◆ **The task**: Below are some records. Return exactly the lines from the one containing "theorem test_unknown_last : unknown" through the one containing "section 2.9. -/", both included, and only those.

◆ **The data**:
↓

/-- `BB`: opcode, `ra`, `rb`. -/
theorem test_decode_movRegReg :
    decode [0b00010001, 0b00000001, 0b00001001] = .instr (.movRegReg 0x01 0x09) [] := by decide

/-- `BW`: opcode, `ra`, `w[15:8]`, `w[7:0]`. -/
theorem test_decode_movRegMem :
    decode [0b00010010, 0b00000010, 0b00000001, 0b10000001] = .instr (.movRegMem 0x02 0x0181) [] := by decide

/-- `WB` again: the address comes first. -/
theorem test_decode_movMemReg :
    decode [0b00010011, 0b00000001, 0b00000000, 0b00000100] = .instr (.movMemReg 0x0100 0x04) [] := by decide

theorem test_decode_addRegReg :
    decode [0b00010100, 0b00001100, 0b00010111] = .instr (.addRegReg 0x0C 0x17) [] := by decide

/-- `WW`: the value first, then the target. -/
theorem test_decode_jmpNotEql :
    decode [0b00010101, 0b10000000, 0b00000101, 0b00000000, 0b01000000] = .instr (.jmpNotEql 0x8005 0x0040) [] := by
  decide

/-- R58 at both sides of the range (U2, U3), and a cut instruction. -/
theorem test_decode_rejects :
    decode [0x0F, 0, 0, 0, 0] = .unknownInstruction 0x0F ∧ decode [0x16, 0, 0, 0, 0] = .unknownInstruction 0x16 ∧
    decode [0x15, 0, 0, 0] = .truncated ∧ decode [] = .truncated := by decide

/-- R52: a table word is a big-endian bit string with the opcode in its top byte, for each length. -/
theorem test_decodeTableWord :
    decodeTableWord 32 0x10123402 = some (.movLitReg 0x1234 0x02) ∧
    decodeTableWord 24 0x110203 = some (.movRegReg 0x02 0x03) ∧
    decodeTableWord 32 0x12010100 = some (.movRegMem 0x01 0x0100) ∧
    decodeTableWord 40 0x15000A0040 = some (.jmpNotEql 0x000A 0x0040) ∧
    decodeTableWord 32 0x16000000 = none := by decide

/-! ### One step per instruction: vectors of `95_test_vectors.md` -/

/-- V3: the alias byte `FF` is `r4`. -/
theorem test_movLitReg_alias : after (st 256 0 [0x10, 0xAB, 0xCD, 0xFF]) .r4 = some (0xABCD, 0x0004) := by decide

/-- V7: the register byte is outside memory. -/
theorem test_movLitReg_fault : bounds (st 4 1 [0x10, 0x12, 0x34]) = some (0x0004, .w8, .read, 0x0004) := by decide

/-- V9: `ip` as a source is the next instruction's address. -/
theorem test_movRegReg_ip : after (st 256 0x10 [0x11, 0x00, 0x09]) .r8 = some (0x0013, 0x0013) := by decide

/-- V10: `ip` as a destination jumps. -/
theorem test_movRegReg_jump : after (st 256 0 [0x11, 0x02, 0x00] 0 0x0040) .r1 = some (0x0040, 0x0040) := by decide

/-- V14: big-endian, at an odd address. -/
theorem test_movRegMem_odd : stored (st 256 0 [0x12, 0x02, 0x00, 0x81] 0 0xCAFE) 0x81 = some (0xCA, 0xFE) := by
  decide

/-- V17: no partial store at the end of memory. -/
theorem test_movRegMem_fault :
    bounds (st 256 0 [0x12, 0x02, 0x00, 0xFF] 0 0xCAFE) = some (0x00FF, .w16, .write, 0x0004) ∧
    (stateAfterStep (st 256 0 [0x12, 0x02, 0x00, 0xFF] 0 0xCAFE)).mem.byte 0xFF = 0x00 := by decide

/-- V21. -/
theorem test_movMemReg_load :
    after (stWith (st 512 0 [0x13, 0x01, 0x00, 0x04]) 0x100 [0xBE, 0x01]) .r3 = some (0xBE01, 0x0004) := by decide

/-- V25: the second byte is outside memory. -/
theorem test_movMemReg_fault :
    bounds (st 256 0 [0x13, 0x00, 0xFF, 0x02]) = some (0x00FF, .w16, .read, 0x0004) := by decide

/-- A2: the largest sum. -/
theorem test_addRegReg_wraps :
    after (st 256 0 [0x14, 0x02, 0x03] 0 0xFFFF 0xFFFF) .acc = some (0xFFFE, 0x0003) := by decide

/-- A10: `acc` as an addend is read before it is written. -/
theorem test_addRegReg_acc :
    after (st 256 0 [0x14, 0x01, 0x02] 0x0010 0x0005) .acc = some (0x0015, 0x0003) := by decide

/-- J5: the values differ in bit 15 only. -/
theorem test_jmpNotEql_taken :
    after (st 256 0 [0x15, 0x80, 0x05, 0x00, 0x40] 0x0005) .acc = some (0x0005, 0x0040) := by decide

/-- J2. -/
theorem test_jmpNotEql_notTaken :
    after (st 256 0 [0x15, 0x00, 0x0A, 0x00, 0x00] 0x000A) .acc = some (0x000A, 0x0005) := by decide

/-! ### The machine: faults, the top of memory, traces, the host -/

/-- U4: an invalid opcode at the last byte. -/
theorem test_unknown_last : unknown (st 256 0xFF [0xFF]) = some (0xFF, 0x0100) := by decide

/-- U6: an opcode fetch outside memory changes nothing. -/
theorem test_fetch_outside : bounds (st 256 0x100 []) = some (0x0100, .w8, .read, 0x0100) := by decide

/-- W1: an instruction across the top of a full memory. -/
theorem test_wrap :
    after (stWith (st 65536 0xFFFF [0x11] 0 0x0077) 0 [0x02, 0x03]) .r2 = some (0x0077, 0x0002) := by decide

/-- W2: a 16-bit operand does not straddle the top. -/
theorem test_no_straddle : bounds (st 65536 0xFFFE [0x10]) = some (0xFFFF, .w16, .read, 0xFFFF) := by decide

/-- T2: the transactions of a store. -/
theorem test_trace_store :
    stepAccesses (st 256 0 [0x12, 0x02, 0x00, 0x81] 0 0xCAFE) =
      [⟨.read, 0x0000, .w8, some 0x12⟩, ⟨.read, 0x0001, .w8, some 0x02⟩, ⟨.read, 0x0002, .w16, some 0x0081⟩,
        ⟨.write, 0x0081, .w16, some 0xCAFE⟩] := by decide

/-- S1: values are reduced modulo 65536 at the port. -/
theorem test_setRegister :
    (setRegister "r3" 0x12345 State.reset).toOption.map (fun p => (p.1, p.2.reg .r3)) =
      some (0x2345, 0x2345) := by decide

/-- R107: a host write of 16 bits is big-endian, whatever its offset. -/
theorem test_hostSet :
    ((Memory.blank (sized 4)).hostSet 1 .w16 0xCAFE).map (fun m => (m.byte 1, m.byte 2, m.hostGet 1 .w16)) =
      some (0xCA, 0xFE, some 0xCAFE) := by decide

/-- S2: names outside the table, and the comparison is exact. -/
theorem test_unknownRegister :
    RegName.ofName "r9" = none ∧ RegName.ofName "r0" = none ∧ RegName.ofName "IP" = none := by decide

/-- The table of section 2.9. -/
theorem test_regOf :
    [0x00, 0x01, 0x02, 0x09, 0x0A, 0x0B, 0x10, 0x13, 0x14, 0x63, 0x64, 0x80, 0xF9, 0xFA, 0xFF].map
      (fun n => regOf (BitVec.ofNat 8 n)) =
      [.ip, .acc, .r1, .r8, .ip, .acc, .r5, .r8, .ip, .r8, .ip, .r7, .r8, .ip, .r4] := by decide

/-- Two lines of the listing of R62. -/
theorem test_listing :
    listInstr (.movRegMem 0x01 0x0100) = "MOV_REG_MEM acc, 0x0100" ∧
    listInstr (.movRegReg 0x0C 0x09) = "MOV_REG_REG #0x0C, r8" := by decide

/-- The word placed for the host runs from reset. -/
theorem test_withFetchWord :
    after (State.reset.withFetchWord 40 0x150001ABCD) .acc = some (0x0000, 0xABCD) := by decide

/-! ### Witnesses: the hypotheses of every obligation that has some are met -/

theorem witness_OpcodeByteSelectsInstruction : (0x0F : Byte).toNat < 0x10 ∧ 0x15 < (0x16 : Byte).toNat := by decide

theorem witness_DecodeReadsBackEncode : (Instr.jmpNotEql 0xFFFF 0x8001).wellFormed = true := by decide

theorem witness_DecodedBytesAreTheEncoding :
    decode [0x14, 0xFF, 0x00, 0xAA] = .instr (.addRegReg 0xFF 0x00) [0xAA] := by decide

theorem witness_RegisterByteIsReducedModuloTen :
    (0xFF : Byte).toNat % 10 = (0x05 : Byte).toNat % 10 ∧ (0xFA : Byte).toNat % 10 = (0x00 : Byte).toNat % 10 := by
  decide

/-- A store and a load that end at the last byte of memory, and one of each that faults. -/
theorem witness_RegisterByteIsReducedModuloTen_data :
    (0x00FE : Word).toNat + 2 ≤ (st 256 0 []).size ∧
    (∃ f, exec (.movRegMem 0xFF 0x00FF) (st 256 0 []) = .fault f) ∧
    ∃ f, exec (.movMemReg 0x00FF 0xFF) (st 256 0 []) = .fault f :=
  ⟨by decide, fault_of (by decide), fault_of (by decide)⟩

/-- An access that ends at the last byte of memory, and an operand there. -/
theorem witness_SixteenBitAccessIsBigEndian :
    (0x00FE : Word).toNat + 2 ≤ (st 256 0xFE []).size ∧
      (st 256 0xFE []).ip.toNat + 2 ≤ (st 256 0xFE []).size := by decide

/-- Two stores, the second ending at the last byte of memory. -/
theorem witness_OverlappingStoresShareOneByte :
    ∃ t u, memWrite16 0x00FD 0xCAFE (st 256 0 []) = .ok t ∧ memWrite16 (0x00FD + 1) 0x1234 t = .ok u :=
  ⟨_, _, memWrite16_inside _ (by decide), memWrite16_inside _ (by decide)⟩

/-- The last access inside and the first outside, for each width. -/
theorem witness_AccessOutsideMemoryMovesNothing :
    (0x00FF : Word).toNat + 1 ≤ (st 256 0 []).size ∧ (st 256 0 []).size < (0x0100 : Word).toNat + 1 ∧
    (0x00FE : Word).toNat + 2 ≤ (st 256 0 []).size ∧ (st 256 0 []).size < (0x00FF : Word).toNat + 2 := by decide

theorem witness_TopOfAddressSpace :
    (st 65536 0xFFFF []).ip = 0xFFFF ∧ (st 65536 0xFFFF []).size = 65536 ∧
    (st 65535 0xFFFF []).ip = 0xFFFF ∧ (st 65535 0xFFFF []).size < 65536 := by decide

/-- Two memories built by different stores: one value overwritten, and one never stored. -/
theorem witness_CanonicalMemoriesAreEqualData :
    let m := ((Memory.blank (sized 4)).setByte 3 0x11).setByte 0 0x22
    let m' := (((Memory.blank (sized 4)).setByte 0 0x22).setByte 2 0x33).setWord 2 0x0011
    m.wf ∧ m'.wf ∧ m.size = m'.size ∧ ∀ a, a < m.size.val → m.byte a = m'.byte a := by decide

theorem witness_FetchReadsThenAdvances :
    (st 256 0xFF []).ip.toNat + 1 ≤ (st 256 0xFF []).size ∧ (st 256 0x100 []).size < (st 256 0x100 []).ip.toNat + 1 ∧
    (st 256 0xFE []).ip.toNat + 2 ≤ (st 256 0xFE []).size ∧
    (st 256 0xFF []).size < (st 256 0xFF []).ip.toNat + 2 := by decide

/-- An instruction whose last byte is the last byte of memory. -/
theorem witness_StepRunsTheDecodedInstruction :
    ∃ rest, decode ((st 256 0xFC [0x10, 0x12, 0x34, 0x02]).bytesFrom 5 (st 256 0xFC [0x10, 0x12, 0x34, 0x02]).ip) =
        .instr (.movLitReg 0x1234 0x02) rest ∧
      (Instr.movLitReg 0x1234 0x02).wellFormed = true ∧
      (st 256 0xFC [0x10, 0x12, 0x34, 0x02]).fetchable .movLitReg = true :=
  ⟨[0x00], by decide⟩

↑

◆ **Your response**:
theorem test_unknown_last : unknown (st 256 0xFF [0xFF]) = some (0xFF, 0x0100) := by decide

/-- U6: an opcode fetch outside memory changes nothing. -/
theorem test_fetch_outside : bounds (st 256 0x100 []) = some (0x0100, .w8, .read, 0x0100) := by decide

/-- W1: an instruction across the top of a full memory. -/
theorem test_wrap :
    after (stWith (st 65536 0xFFFF [0x11] 0 0x0077) 0 [0x02, 0x03]) .r2 = some (0x0077, 0x0002) := by decide

/-- W2: a 16-bit operand does not straddle the top. -/
theorem test_no_straddle : bounds (st 65536 0xFFFE [0x10]) = some (0xFFFF, .w16, .read, 0xFFFF) := by decide

/-- T2: the transactions of a store. -/
theorem test_trace_store :
    stepAccesses (st 256 0 [0x12, 0x02, 0x00, 0x81] 0 0xCAFE) =
      [⟨.read, 0x0000, .w8, some 0x12⟩, ⟨.read, 0x0001, .w8, some 0x02⟩, ⟨.read, 0x0002, .w16, some 0x0081⟩,
        ⟨.write, 0x0081, .w16, some 0xCAFE⟩] := by decide

/-- S1: values are reduced modulo 65536 at the port. -/
theorem test_setRegister :
    (setRegister "r3" 0x12345 State.reset).toOption.map (fun p => (p.1, p.2.reg .r3)) =
      some (0x2345, 0x2345) := by decide

/-- R107: a host write of 16 bits is big-endian, whatever its offset. -/
theorem test_hostSet :
    ((Memory.blank (sized 4)).hostSet 1 .w16 0xCAFE).map (fun m => (m.byte 1, m.byte 2, m.hostGet 1 .w16)) =
      some (0xCA, 0xFE, some 0xCAFE) := by decide

/-- S2: names outside the table, and the comparison is exact. -/
theorem test_unknownRegister :
    RegName.ofName "r9" = none ∧ RegName.ofName "r0" = none ∧ RegName.ofName "IP" = none := by decide

/-- The table of section 2.9. -/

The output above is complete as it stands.